» **Task directions**: Copy out the entries below exactly as they stand, but only from the line containing "-- ==== Sys2Proof/Machine/Weights.lean" through the line containing "its lines. -/".

(Collected data)
++++++++

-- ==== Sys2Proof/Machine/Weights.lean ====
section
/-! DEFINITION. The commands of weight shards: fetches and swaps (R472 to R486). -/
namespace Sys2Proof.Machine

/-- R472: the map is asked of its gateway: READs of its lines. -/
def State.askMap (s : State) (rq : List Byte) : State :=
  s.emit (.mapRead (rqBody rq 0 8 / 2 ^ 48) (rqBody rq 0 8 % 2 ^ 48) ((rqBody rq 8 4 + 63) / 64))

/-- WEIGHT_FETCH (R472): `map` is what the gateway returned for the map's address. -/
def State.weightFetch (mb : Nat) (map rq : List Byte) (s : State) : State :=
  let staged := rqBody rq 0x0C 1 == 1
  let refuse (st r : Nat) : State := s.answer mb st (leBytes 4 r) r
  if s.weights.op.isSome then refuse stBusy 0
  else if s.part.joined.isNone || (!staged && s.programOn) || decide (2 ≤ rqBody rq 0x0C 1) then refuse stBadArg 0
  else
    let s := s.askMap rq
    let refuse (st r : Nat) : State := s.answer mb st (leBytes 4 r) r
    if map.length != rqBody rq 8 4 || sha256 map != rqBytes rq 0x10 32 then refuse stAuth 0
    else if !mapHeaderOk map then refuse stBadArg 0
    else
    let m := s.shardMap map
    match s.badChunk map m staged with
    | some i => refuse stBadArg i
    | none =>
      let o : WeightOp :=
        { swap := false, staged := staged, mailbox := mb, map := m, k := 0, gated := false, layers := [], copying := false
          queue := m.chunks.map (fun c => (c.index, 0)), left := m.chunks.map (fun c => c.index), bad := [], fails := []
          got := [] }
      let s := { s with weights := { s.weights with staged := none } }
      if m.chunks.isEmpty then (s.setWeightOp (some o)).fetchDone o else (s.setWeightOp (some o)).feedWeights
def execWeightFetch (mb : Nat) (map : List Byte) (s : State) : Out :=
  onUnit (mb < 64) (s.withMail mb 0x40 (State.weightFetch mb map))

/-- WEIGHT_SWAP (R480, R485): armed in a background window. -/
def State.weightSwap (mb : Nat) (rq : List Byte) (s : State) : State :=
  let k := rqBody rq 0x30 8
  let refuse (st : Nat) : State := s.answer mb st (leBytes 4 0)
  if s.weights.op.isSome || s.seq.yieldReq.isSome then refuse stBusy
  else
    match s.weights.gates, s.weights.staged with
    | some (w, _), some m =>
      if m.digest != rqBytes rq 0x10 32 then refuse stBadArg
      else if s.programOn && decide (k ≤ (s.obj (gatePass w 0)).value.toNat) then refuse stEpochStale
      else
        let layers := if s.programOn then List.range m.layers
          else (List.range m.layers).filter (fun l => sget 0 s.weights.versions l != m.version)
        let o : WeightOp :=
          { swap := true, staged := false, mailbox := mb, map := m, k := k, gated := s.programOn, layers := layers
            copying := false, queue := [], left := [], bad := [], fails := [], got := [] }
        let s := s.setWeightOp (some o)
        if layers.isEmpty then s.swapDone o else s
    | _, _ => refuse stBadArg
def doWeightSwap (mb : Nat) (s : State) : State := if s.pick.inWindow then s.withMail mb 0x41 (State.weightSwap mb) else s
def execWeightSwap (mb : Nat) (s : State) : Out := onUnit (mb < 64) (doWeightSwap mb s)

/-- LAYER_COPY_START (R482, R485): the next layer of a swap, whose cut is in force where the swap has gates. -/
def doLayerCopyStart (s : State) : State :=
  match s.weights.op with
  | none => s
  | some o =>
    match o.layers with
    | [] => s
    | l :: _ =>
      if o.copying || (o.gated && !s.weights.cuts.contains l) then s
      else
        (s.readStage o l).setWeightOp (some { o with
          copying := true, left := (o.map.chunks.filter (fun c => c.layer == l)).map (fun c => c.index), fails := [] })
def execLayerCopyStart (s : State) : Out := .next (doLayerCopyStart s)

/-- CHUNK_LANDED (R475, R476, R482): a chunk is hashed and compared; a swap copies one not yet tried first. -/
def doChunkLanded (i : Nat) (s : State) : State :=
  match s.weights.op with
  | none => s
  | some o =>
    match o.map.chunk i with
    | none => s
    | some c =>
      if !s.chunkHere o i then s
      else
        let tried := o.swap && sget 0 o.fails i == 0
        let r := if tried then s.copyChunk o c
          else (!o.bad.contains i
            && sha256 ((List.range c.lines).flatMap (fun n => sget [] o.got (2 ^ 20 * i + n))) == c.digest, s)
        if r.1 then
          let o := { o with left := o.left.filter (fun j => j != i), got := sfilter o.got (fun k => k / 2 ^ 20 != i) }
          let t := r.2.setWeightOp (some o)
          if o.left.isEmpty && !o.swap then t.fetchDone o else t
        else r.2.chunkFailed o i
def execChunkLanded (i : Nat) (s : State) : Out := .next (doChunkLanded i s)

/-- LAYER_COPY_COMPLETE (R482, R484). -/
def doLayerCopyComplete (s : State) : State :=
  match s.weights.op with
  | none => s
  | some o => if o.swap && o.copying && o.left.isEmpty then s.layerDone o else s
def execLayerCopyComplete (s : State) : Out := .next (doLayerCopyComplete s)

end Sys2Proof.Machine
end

++++++++

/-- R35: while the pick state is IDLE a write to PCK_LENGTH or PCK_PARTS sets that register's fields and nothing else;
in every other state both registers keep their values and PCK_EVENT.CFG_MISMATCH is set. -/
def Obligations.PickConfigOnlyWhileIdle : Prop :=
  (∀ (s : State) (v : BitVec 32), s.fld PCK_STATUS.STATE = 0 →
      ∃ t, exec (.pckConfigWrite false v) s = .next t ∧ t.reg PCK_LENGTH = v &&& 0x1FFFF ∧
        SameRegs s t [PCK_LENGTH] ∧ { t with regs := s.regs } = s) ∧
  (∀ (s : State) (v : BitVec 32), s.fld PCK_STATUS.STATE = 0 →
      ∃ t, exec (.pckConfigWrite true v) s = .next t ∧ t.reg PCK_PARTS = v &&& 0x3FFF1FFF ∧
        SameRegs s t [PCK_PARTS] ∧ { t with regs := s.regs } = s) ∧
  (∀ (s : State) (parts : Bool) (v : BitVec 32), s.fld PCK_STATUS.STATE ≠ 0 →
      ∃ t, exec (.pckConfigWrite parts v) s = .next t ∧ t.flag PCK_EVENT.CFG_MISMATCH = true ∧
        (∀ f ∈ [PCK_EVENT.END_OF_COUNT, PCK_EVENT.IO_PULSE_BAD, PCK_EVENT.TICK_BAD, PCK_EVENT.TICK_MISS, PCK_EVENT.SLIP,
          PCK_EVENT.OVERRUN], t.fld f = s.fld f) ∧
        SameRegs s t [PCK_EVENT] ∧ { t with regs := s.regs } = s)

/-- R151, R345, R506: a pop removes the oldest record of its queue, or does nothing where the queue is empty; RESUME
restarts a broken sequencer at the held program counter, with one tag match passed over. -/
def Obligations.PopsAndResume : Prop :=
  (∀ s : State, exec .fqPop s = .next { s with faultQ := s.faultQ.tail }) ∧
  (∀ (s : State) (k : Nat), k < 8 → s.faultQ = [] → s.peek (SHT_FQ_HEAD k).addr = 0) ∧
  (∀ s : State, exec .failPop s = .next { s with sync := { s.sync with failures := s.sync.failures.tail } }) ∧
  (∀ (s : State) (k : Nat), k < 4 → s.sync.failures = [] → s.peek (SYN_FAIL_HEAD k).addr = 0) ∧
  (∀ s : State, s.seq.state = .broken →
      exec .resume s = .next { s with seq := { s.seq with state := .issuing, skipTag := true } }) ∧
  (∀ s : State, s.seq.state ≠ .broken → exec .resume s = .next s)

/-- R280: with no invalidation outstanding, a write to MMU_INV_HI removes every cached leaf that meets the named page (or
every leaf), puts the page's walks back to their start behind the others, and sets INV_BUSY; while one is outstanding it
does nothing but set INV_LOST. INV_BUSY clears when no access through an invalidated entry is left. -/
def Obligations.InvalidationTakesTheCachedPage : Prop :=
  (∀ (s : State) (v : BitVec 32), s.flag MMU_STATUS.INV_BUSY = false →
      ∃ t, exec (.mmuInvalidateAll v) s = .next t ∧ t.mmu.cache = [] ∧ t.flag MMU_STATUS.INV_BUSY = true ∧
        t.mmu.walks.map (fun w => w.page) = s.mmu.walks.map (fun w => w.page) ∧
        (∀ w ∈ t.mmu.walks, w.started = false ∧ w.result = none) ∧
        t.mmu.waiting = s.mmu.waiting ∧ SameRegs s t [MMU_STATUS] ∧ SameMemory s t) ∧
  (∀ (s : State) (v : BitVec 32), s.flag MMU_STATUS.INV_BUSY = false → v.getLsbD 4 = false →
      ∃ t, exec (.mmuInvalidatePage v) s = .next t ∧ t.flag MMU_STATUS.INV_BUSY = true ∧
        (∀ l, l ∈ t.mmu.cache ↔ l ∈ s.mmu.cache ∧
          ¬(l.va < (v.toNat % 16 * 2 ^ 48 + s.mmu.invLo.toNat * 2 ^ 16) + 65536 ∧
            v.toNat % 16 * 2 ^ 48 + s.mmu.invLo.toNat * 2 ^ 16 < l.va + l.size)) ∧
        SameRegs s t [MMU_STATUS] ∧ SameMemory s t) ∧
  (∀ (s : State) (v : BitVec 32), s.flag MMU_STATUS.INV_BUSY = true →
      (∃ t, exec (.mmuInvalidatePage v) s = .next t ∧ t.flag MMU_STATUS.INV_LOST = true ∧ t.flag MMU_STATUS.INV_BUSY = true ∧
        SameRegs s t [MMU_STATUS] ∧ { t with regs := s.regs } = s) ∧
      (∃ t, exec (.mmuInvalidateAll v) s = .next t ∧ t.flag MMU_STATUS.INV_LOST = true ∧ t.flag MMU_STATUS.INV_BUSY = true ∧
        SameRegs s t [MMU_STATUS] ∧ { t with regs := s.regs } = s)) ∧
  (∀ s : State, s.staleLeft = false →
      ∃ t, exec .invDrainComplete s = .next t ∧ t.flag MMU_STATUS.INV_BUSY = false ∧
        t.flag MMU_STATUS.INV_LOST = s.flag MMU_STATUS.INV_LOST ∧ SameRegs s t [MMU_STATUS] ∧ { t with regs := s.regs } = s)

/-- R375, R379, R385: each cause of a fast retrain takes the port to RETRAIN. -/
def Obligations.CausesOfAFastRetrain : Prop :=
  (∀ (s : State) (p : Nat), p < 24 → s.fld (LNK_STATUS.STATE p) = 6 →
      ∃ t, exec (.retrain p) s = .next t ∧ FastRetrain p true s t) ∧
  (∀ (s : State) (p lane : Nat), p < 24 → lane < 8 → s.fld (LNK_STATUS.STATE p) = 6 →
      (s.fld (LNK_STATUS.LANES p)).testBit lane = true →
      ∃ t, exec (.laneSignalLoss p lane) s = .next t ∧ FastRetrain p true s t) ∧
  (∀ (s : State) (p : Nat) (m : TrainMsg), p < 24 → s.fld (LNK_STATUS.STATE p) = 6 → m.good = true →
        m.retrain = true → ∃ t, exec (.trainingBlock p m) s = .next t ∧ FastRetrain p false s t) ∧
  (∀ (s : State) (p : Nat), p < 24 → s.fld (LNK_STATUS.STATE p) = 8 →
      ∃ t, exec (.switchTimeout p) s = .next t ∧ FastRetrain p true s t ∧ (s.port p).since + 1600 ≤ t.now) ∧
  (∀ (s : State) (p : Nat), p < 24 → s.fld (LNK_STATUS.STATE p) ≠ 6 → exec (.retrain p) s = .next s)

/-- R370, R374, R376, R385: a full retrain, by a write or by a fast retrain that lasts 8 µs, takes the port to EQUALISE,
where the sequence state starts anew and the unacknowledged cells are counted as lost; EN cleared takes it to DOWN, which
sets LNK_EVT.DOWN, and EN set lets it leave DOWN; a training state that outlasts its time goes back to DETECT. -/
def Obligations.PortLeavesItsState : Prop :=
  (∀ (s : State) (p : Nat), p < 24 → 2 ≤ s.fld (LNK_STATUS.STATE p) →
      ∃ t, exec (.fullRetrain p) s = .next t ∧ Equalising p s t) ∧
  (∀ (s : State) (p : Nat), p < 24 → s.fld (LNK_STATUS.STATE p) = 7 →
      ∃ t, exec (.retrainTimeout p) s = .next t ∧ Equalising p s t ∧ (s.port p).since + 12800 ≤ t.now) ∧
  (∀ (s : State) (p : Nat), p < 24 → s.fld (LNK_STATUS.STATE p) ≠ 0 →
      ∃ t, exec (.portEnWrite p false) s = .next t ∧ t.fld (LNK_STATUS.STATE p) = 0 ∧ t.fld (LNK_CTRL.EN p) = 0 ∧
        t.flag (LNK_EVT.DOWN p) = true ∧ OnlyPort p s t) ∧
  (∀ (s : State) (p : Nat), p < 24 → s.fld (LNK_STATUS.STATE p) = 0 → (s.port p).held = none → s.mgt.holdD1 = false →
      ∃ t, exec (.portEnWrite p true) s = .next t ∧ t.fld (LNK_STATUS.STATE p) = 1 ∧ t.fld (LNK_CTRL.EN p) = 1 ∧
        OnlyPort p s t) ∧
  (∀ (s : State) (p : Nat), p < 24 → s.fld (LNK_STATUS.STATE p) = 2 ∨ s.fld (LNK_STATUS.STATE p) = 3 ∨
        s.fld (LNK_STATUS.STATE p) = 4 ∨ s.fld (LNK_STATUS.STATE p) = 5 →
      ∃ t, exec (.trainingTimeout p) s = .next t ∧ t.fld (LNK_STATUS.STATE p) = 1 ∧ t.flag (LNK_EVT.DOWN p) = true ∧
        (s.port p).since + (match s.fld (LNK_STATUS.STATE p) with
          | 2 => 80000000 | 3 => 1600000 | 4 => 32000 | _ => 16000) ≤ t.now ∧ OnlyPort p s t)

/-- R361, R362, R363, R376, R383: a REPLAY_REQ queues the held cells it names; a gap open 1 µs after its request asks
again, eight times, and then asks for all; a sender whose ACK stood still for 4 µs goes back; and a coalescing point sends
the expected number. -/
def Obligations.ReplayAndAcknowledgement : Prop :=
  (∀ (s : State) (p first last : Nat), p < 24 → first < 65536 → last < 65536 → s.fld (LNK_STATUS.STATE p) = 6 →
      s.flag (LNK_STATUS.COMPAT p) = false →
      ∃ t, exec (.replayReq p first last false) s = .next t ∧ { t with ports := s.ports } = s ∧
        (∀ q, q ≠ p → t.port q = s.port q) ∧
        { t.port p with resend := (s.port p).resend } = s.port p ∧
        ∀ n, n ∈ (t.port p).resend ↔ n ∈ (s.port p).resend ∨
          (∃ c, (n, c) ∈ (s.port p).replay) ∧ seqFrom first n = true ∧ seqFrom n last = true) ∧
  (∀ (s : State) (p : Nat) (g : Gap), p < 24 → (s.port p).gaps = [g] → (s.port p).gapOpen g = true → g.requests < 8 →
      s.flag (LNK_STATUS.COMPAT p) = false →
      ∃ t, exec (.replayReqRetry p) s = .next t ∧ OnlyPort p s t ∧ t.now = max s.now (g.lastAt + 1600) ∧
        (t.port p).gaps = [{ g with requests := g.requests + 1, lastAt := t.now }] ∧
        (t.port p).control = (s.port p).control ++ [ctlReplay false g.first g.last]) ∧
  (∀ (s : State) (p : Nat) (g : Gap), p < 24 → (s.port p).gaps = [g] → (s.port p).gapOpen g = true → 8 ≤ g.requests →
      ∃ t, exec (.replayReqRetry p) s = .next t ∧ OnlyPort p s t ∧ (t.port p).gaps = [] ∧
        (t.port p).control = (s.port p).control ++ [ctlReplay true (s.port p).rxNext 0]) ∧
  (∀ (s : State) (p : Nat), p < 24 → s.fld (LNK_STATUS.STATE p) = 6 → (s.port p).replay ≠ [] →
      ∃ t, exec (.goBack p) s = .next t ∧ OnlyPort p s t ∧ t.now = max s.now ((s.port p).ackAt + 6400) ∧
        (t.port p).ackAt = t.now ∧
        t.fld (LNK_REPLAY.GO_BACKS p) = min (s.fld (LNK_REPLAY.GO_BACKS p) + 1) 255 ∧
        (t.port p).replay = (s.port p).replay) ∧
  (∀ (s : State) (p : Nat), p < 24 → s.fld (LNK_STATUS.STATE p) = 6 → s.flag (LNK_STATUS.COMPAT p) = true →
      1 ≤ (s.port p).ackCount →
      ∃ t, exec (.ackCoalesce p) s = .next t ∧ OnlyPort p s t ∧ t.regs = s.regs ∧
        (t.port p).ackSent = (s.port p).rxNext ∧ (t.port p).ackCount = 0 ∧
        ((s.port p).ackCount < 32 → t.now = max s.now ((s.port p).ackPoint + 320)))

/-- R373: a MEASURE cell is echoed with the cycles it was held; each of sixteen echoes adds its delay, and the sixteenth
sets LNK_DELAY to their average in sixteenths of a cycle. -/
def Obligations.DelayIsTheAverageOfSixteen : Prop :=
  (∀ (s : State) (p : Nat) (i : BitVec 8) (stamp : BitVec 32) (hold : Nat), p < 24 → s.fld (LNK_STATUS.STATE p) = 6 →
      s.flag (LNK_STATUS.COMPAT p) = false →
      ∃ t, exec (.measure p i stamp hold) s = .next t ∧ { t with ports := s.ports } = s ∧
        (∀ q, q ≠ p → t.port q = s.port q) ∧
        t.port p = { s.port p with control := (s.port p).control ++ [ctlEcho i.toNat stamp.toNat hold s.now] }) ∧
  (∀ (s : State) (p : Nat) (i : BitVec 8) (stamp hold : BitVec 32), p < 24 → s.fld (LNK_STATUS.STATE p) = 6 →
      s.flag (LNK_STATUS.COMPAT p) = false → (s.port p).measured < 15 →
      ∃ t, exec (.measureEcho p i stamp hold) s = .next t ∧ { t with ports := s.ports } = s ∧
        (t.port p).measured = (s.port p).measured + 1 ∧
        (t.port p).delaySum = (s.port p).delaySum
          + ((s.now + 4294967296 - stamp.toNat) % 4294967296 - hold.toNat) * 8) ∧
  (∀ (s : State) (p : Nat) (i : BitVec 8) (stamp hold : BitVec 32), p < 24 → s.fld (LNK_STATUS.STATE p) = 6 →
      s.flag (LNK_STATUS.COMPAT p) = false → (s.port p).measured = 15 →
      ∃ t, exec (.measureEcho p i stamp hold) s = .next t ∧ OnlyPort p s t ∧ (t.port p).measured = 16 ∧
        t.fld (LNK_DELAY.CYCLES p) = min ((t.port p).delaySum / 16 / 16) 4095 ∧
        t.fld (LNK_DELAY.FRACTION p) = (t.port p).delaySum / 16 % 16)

++++++++

» **Result of the task**:
-- ==== Sys2Proof/Machine/Weights.lean ====
section
/-! DEFINITION. The commands of weight shards: fetches and swaps (R472 to R486). -/
namespace Sys2Proof.Machine

/-- R472: the map is asked of its gateway: READs of its lines. -/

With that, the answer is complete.